Content starts

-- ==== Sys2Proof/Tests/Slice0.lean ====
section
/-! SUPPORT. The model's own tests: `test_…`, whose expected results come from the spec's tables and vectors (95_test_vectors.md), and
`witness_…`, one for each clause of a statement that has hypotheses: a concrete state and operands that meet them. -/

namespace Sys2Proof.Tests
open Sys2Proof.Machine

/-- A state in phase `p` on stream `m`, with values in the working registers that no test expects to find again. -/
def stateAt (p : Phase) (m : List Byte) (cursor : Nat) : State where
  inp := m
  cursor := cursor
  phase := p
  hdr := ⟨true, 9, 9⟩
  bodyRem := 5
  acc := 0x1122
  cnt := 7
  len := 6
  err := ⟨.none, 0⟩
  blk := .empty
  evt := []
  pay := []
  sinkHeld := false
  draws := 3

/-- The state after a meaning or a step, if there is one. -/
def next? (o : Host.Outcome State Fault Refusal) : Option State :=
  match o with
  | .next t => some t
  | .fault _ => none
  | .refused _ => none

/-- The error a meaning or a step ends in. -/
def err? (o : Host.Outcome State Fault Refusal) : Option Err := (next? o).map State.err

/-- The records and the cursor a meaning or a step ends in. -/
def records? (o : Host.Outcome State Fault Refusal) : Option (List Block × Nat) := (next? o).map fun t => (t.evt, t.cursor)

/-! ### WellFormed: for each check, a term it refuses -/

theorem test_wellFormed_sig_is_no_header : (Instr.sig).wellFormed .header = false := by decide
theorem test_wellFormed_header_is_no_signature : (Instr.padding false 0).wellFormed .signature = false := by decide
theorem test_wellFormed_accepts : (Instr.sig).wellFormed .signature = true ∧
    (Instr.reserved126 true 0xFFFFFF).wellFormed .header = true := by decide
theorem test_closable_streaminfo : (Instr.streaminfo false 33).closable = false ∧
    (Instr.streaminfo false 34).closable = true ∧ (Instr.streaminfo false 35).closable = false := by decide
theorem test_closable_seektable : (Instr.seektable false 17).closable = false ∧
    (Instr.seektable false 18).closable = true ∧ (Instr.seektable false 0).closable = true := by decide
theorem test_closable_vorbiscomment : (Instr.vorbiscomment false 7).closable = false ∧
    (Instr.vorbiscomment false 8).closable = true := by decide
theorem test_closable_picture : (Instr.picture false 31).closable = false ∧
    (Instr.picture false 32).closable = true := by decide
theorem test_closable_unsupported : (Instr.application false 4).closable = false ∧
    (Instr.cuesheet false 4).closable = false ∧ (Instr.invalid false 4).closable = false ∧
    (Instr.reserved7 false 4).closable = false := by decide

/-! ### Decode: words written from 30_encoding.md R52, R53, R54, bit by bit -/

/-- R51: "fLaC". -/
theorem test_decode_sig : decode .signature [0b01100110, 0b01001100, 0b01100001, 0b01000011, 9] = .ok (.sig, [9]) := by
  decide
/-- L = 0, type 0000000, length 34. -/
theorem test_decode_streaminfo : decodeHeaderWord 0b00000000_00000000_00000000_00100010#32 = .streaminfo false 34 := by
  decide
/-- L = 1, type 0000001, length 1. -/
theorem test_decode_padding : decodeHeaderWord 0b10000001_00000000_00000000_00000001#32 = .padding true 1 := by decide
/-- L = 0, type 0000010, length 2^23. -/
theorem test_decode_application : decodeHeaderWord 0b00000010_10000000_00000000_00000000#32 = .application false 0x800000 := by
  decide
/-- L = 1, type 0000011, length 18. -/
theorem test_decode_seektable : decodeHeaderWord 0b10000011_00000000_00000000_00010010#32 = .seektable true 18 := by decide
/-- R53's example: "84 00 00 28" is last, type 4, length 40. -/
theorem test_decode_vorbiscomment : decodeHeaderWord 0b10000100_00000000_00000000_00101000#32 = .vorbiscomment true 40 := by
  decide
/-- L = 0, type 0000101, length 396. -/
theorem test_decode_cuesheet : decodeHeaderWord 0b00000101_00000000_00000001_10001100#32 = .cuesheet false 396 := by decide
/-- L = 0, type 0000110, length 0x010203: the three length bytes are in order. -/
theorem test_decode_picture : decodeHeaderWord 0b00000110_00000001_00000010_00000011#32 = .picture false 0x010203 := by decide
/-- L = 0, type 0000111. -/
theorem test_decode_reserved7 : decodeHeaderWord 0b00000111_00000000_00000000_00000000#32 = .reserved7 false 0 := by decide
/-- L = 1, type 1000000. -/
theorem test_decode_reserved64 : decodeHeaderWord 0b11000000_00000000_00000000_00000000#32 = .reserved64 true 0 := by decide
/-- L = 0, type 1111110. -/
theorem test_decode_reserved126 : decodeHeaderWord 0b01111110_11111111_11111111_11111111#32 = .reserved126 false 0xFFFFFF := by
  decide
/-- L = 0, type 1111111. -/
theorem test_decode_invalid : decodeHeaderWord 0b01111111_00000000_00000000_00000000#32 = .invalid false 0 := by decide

Content ends
Content starts

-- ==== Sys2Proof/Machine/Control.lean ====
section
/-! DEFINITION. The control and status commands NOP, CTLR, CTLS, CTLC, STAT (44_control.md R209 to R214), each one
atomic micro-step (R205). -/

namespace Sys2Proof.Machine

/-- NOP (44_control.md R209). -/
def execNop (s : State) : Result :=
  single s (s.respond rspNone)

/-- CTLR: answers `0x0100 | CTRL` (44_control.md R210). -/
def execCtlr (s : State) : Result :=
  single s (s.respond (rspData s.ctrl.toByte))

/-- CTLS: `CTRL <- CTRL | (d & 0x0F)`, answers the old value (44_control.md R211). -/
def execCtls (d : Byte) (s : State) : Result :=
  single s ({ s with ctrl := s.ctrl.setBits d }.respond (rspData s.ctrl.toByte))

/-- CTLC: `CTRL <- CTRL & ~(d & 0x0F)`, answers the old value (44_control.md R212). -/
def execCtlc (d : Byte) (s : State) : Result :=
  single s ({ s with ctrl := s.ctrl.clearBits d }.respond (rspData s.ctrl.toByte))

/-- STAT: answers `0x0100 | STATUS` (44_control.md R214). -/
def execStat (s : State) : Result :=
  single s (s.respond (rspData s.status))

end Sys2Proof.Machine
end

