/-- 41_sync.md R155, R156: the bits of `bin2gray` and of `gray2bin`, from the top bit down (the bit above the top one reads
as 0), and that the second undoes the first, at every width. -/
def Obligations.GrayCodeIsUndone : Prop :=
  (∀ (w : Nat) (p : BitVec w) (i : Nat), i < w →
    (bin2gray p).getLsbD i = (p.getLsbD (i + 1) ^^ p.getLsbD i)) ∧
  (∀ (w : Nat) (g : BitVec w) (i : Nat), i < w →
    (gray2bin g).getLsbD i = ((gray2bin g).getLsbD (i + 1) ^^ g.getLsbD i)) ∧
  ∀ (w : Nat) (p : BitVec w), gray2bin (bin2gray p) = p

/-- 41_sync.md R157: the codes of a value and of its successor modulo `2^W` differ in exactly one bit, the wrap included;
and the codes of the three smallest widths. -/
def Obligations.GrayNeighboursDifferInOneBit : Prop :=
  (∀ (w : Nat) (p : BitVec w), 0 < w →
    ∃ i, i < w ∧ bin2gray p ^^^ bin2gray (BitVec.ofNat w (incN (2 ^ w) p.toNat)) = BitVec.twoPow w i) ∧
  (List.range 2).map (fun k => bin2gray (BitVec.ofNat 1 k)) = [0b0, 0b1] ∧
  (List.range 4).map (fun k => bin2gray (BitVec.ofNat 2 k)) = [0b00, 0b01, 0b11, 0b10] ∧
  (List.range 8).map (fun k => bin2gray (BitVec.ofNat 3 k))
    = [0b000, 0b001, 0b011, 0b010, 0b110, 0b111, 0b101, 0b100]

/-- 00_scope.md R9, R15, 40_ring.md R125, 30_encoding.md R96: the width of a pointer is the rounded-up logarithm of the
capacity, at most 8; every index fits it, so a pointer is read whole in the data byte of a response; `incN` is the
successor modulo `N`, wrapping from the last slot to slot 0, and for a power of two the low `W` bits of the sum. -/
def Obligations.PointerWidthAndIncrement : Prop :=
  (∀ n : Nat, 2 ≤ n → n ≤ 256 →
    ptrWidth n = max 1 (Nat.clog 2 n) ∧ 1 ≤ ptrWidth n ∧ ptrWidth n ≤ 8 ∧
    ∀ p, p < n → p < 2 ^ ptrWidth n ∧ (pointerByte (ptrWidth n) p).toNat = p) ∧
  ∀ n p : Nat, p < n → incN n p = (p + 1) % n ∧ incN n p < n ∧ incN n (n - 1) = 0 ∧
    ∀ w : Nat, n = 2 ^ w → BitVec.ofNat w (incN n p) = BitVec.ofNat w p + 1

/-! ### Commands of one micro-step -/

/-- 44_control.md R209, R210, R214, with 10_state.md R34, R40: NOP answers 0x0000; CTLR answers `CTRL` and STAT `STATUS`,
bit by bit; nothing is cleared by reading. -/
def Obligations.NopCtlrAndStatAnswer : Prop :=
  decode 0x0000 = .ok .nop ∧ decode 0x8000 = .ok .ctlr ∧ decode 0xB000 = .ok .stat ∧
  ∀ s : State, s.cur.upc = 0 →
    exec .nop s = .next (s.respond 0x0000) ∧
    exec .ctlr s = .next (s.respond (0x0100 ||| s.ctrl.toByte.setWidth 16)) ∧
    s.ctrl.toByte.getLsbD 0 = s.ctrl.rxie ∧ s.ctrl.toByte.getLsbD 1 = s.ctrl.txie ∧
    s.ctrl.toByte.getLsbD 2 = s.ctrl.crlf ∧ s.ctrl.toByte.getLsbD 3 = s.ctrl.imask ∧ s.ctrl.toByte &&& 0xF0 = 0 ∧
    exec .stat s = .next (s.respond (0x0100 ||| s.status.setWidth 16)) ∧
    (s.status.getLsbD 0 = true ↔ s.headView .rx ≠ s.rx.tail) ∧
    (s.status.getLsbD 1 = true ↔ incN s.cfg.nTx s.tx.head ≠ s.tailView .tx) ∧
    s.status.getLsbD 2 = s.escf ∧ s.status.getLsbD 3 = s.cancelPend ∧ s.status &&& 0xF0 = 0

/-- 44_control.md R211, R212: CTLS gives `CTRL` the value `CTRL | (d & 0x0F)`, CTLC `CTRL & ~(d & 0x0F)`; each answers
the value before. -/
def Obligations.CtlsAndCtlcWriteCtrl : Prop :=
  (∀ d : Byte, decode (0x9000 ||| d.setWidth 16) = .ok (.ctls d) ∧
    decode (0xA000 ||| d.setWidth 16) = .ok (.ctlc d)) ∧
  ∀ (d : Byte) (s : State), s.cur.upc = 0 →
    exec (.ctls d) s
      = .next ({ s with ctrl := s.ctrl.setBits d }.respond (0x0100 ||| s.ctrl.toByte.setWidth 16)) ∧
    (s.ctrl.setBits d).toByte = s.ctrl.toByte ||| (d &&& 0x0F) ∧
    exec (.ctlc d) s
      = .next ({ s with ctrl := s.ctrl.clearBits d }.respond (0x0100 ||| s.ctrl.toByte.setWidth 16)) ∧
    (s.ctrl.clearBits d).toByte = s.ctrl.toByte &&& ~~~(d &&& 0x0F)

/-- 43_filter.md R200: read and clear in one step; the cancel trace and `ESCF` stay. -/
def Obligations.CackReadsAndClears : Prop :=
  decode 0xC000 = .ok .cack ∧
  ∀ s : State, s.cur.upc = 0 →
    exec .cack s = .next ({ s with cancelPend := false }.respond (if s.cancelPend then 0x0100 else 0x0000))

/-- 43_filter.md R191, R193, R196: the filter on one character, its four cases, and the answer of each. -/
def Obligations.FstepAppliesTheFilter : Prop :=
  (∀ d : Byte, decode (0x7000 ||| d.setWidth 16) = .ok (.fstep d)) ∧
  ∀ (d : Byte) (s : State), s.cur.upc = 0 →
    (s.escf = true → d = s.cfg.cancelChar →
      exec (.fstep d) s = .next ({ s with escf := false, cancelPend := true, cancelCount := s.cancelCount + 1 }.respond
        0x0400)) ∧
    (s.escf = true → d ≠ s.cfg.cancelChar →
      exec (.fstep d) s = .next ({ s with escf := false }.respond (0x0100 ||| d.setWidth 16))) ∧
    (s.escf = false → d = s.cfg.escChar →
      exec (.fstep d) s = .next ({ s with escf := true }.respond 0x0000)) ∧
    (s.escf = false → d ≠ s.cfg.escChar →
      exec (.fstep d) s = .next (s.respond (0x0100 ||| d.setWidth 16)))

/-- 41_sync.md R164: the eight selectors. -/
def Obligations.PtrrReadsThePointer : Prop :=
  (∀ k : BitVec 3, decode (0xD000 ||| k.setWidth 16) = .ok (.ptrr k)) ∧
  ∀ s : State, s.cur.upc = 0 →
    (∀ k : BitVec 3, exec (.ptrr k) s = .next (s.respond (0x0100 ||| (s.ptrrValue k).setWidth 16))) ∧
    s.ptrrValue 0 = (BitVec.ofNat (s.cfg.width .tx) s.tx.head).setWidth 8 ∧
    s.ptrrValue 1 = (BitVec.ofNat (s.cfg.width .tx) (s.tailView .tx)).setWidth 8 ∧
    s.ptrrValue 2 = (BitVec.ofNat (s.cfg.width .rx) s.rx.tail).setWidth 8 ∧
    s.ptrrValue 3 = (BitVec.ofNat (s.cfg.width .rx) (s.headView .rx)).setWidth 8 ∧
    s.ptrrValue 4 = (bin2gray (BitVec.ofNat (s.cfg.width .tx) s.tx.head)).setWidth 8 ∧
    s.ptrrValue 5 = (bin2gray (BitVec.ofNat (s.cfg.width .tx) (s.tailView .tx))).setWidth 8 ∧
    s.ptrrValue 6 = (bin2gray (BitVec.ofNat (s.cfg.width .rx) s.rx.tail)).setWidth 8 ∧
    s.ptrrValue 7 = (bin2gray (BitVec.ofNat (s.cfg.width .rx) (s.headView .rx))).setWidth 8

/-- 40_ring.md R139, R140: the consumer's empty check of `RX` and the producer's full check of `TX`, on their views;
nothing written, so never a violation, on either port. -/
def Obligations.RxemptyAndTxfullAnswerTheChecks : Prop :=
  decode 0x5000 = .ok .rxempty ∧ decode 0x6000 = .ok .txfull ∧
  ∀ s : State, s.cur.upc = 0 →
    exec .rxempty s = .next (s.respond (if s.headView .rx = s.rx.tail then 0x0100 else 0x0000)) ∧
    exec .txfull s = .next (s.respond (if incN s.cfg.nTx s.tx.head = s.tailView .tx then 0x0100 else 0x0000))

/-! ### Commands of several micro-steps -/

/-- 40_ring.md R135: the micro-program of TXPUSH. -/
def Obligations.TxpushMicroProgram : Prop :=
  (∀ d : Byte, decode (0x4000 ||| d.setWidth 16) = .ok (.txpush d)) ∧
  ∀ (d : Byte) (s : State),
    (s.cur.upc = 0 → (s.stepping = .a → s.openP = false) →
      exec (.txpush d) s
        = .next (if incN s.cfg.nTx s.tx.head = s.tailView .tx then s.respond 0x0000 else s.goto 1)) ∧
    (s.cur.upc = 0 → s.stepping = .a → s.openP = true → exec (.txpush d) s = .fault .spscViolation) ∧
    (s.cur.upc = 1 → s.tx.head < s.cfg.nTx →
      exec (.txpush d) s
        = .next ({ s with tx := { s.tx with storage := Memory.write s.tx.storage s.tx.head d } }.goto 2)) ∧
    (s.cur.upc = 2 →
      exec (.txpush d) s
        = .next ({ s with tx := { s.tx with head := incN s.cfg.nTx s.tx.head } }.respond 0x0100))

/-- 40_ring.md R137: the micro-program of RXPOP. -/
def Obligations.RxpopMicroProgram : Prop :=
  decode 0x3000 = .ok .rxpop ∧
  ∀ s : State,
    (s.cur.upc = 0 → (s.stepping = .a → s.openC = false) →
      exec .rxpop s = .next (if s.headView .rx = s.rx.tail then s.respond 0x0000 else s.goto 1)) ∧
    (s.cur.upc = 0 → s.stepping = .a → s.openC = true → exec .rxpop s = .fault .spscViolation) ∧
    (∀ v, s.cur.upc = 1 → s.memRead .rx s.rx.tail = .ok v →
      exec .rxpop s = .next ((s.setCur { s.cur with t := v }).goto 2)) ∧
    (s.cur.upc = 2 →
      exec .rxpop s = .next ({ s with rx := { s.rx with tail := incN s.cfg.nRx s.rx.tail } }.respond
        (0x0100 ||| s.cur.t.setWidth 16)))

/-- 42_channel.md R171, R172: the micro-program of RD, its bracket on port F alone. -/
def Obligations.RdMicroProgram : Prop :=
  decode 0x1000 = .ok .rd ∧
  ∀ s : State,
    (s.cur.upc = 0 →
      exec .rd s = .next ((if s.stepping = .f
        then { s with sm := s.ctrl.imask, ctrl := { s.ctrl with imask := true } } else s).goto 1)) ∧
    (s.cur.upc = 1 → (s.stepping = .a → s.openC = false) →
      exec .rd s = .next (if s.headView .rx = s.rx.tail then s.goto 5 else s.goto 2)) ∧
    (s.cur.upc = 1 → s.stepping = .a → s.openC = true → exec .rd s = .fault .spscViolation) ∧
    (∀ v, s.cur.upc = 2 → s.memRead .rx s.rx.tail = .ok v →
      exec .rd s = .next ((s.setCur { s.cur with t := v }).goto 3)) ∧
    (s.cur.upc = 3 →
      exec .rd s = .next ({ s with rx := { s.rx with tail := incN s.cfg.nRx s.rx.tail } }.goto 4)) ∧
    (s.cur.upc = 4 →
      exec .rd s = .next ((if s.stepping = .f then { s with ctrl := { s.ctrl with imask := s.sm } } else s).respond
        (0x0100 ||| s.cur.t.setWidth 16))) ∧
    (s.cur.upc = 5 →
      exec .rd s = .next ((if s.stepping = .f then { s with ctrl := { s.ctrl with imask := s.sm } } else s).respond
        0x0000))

Content ends

Exercise description. What you return must be an exact retyping of the lines above starting at the line with "The records and" and ending at the line with "(Instr.streaminfo false 34).closable", and nothing besides.

Answer box.
/-- The records and the cursor a meaning or a step ends in. -/
def records? (o : Host.Outcome State Fault Refusal) : Option (List Block × Nat) := (next? o).map fun t => (t.evt, t.cursor)

/-! ### WellFormed: for each check, a term it refuses -/

theorem test_wellFormed_sig_is_no_header : (Instr.sig).wellFormed .header = false := by decide
theorem test_wellFormed_header_is_no_signature : (Instr.padding false 0).wellFormed .signature = false := by decide
theorem test_wellFormed_accepts : (Instr.sig).wellFormed .signature = true ∧
    (Instr.reserved126 true 0xFFFFFF).wellFormed .header = true := by decide
theorem test_closable_streaminfo : (Instr.streaminfo false 33).closable = false ∧
    (Instr.streaminfo false 34).closable = true ∧ (Instr.streaminfo false 35).closable = false := by decide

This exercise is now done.